Gillian's story

During four years of employment with a Lutheran Church support service, Gillian faced a number of hurdles as a case worker hired to investigate allegations of sexual abuse within the Church.

The service was intended to provide guidance and support to victims and reporters of sexual abuse. Gillian joined the program in the 2000s, and found the Church ‘downright obstinate’ about acting on cases.

‘When it came to the crunch, I think the Church was only interested in preserving its reputation. My recommendations were mostly ignored.’

When teachers reported the abuse of students and staff within a Lutheran boarding school, Gillian spoke to the school principal, Barry Sanderson, as part of her investigation.

‘Barry’s reaction was pretty shocking. He started talking about the impact on enrolment numbers if allegations of the abuse went public, and then insinuated that most of the eight reports I’d received were from women who were either drunks or suffering from postnatal depression.’

She found that by not lodging mandatory reports on abuse, Barry had failed to uphold his duty of care, as had the person to whom Barry reported, and that both should therefore be stood down.

Gillian disclosed her findings to a Lutheran bishop and a senior member of the Lutheran Schools Association, and met with them to discuss action on the findings.

‘I wanted to see victims of sexual abuse provided with external care, because often they’d lost trust in the Church but were in dire need of support and counselling. But the others seemed more concerned about the negative press surrounding my investigation into abuse at the boarding school.’

Gillian also recommended the Church send an apology to the victims, which she said was ignored.

‘I think acknowledgement and empathy is important to victims of abuse, to help them heal, so I ended up sending the apology myself. The bishop later asked me why I’d sent it without his consent, which demonstrates a complete lack of insight into the abuse people were suffering.’

She told the Commissioner that a Church official later made public comments that she was ‘unqualified to make recommendations about sexual abuse within the Church’, and that this had led to her resignation.

‘Before taking on that role, I’d been a parole officer and extensively worked with victims and perpetrators within the prison system so felt more than qualified to assess claims of abuse. Over four years I dealt with 72 reports, but I know there were others that the bishop chose to handle himself.’

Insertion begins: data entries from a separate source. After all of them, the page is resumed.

/-! ### postAll -/

@[simp] theorem postAll_mem (s : State) (es : List Instr) : (s.postAll es).mem = s.mem := rfl
@[simp] theorem postAll_cores (s : State) (es : List Instr) : (s.postAll es).cores = s.cores := rfl
@[simp] theorem postAll_parts (s : State) (es : List Instr) : (s.postAll es).parts = s.parts := rfl
@[simp] theorem postAll_dies (s : State) (es : List Instr) : (s.postAll es).dies = s.dies := rfl
@[simp] theorem postAll_ctxs (s : State) (es : List Instr) : (s.postAll es).ctxs = s.ctxs := rfl
@[simp] theorem postAll_launches (s : State) (es : List Instr) : (s.postAll es).launches = s.launches := rfl
@[simp] theorem postAll_nextLaunch (s : State) (es : List Instr) : (s.postAll es).nextLaunch = s.nextLaunch := rfl
@[simp] theorem postAll_l1 (s : State) (es : List Instr) : (s.postAll es).l1 = s.l1 := rfl
@[simp] theorem postAll_l2 (s : State) (es : List Instr) : (s.postAll es).l2 = s.l2 := rfl
@[simp] theorem postAll_tlb (s : State) (es : List Instr) : (s.postAll es).tlb = s.tlb := rfl
@[simp] theorem postAll_waiters (s : State) (es : List Instr) : (s.postAll es).waiters = s.waiters := rfl
@[simp] theorem postAll_watches (s : State) (es : List Instr) : (s.postAll es).watches = s.watches := rfl
@[simp] theorem postAll_reqs (s : State) (es : List Instr) : (s.postAll es).reqs = s.reqs := rfl
@[simp] theorem postAll_ctrOps (s : State) (es : List Instr) : (s.postAll es).ctrOps = s.ctrOps := rfl
@[simp] theorem postAll_vreqs (s : State) (es : List Instr) : (s.postAll es).vreqs = s.vreqs := rfl
@[simp] theorem postAll_nextReq (s : State) (es : List Instr) : (s.postAll es).nextReq = s.nextReq := rfl
@[simp] theorem postAll_hostBias (s : State) (es : List Instr) : (s.postAll es).hostBias = s.hostBias := rfl
@[simp] theorem postAll_flipping (s : State) (es : List Instr) : (s.postAll es).flipping = s.flipping := rfl
@[simp] theorem postAll_ctrPages (s : State) (es : List Instr) : (s.postAll es).ctrPages = s.ctrPages := rfl
@[simp] theorem postAll_held (s : State) (es : List Instr) : (s.postAll es).held = s.held := rfl
@[simp] theorem postAll_snoops (s : State) (es : List Instr) : (s.postAll es).snoops = s.snoops := rfl
@[simp] theorem postAll_hostLines (s : State) (es : List Instr) : (s.postAll es).hostLines = s.hostLines := rfl
@[simp] theorem postAll_hostClean (s : State) (es : List Instr) : (s.postAll es).hostClean = s.hostClean := rfl
@[simp] theorem postAll_stranded (s : State) (es : List Instr) : (s.postAll es).stranded = s.stranded := rfl
@[simp] theorem postAll_ctrHeld (s : State) (es : List Instr) : (s.postAll es).ctrHeld = s.ctrHeld := rfl
@[simp] theorem postAll_snooped (s : State) (es : List Instr) : (s.postAll es).snooped = s.snooped := rfl
@[simp] theorem postAll_damage (s : State) (es : List Instr) : (s.postAll es).damage = s.damage := rfl
@[simp] theorem postAll_blocked (s : State) (es : List Instr) : (s.postAll es).blocked = s.blocked := rfl
@[simp] theorem postAll_vigil (s : State) (es : List Instr) : (s.postAll es).vigil = s.vigil := rfl
@[simp] theorem postAll_io (s : State) (es : List Instr) : (s.postAll es).io = s.io := rfl
@[simp] theorem postAll_boot (s : State) (es : List Instr) : (s.postAll es).boot = s.boot := rfl
@[simp] theorem postAll_gangs (s : State) (es : List Instr) : (s.postAll es).gangs = s.gangs := rfl
@[simp] theorem postAll_nextGang (s : State) (es : List Instr) : (s.postAll es).nextGang = s.nextGang := rfl
@[simp] theorem postAll_gtk (s : State) (es : List Instr) : (s.postAll es).gtk = s.gtk := rfl
@[simp] theorem postAll_gsv (s : State) (es : List Instr) : (s.postAll es).gsv = s.gsv := rfl
@[simp] theorem postAll_queues (s : State) (es : List Instr) : (s.postAll es).queues = s.queues := rfl
@[simp] theorem postAll_runs (s : State) (es : List Instr) : (s.postAll es).runs = s.runs := rfl
@[simp] theorem postAll_rings (s : State) (es : List Instr) : (s.postAll es).rings = s.rings := rfl
@[simp] theorem postAll_nextRun (s : State) (es : List Instr) : (s.postAll es).nextRun = s.nextRun := rfl
@[simp] theorem postAll_issuing (s : State) (es : List Instr) : (s.postAll es).issuing = s.issuing := rfl
@[simp] theorem postAll_cur (s : State) (es : List Instr) : (s.postAll es).cur = s.cur := rfl
@[simp] theorem postAll_turnCore (s : State) (es : List Instr) : (s.postAll es).turnCore = s.turnCore := rfl
@[simp] theorem postAll_turnQuad (s : State) (es : List Instr) : (s.postAll es).turnQuad = s.turnQuad := rfl
@[simp] theorem postAll_free (s : State) (es : List Instr) : (s.postAll es).free = s.free := rfl
@[simp] theorem postAll_reply (s : State) (es : List Instr) : (s.postAll es).reply = s.reply := rfl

In every case, Gillian pointed out, allegations were only ever dealt with internally.

‘The Lutheran Church did not treat sexual abuse seriously, and that’s been really, really disappointing for me. I believe there’s a good chance thousands of children in schools, and others under their care, may still be at risk today. There’s a lot of talk about caring for victims, but there’s nobody addressing their needs and wants. Victims stand completely alone, and that’s simply not good enough.’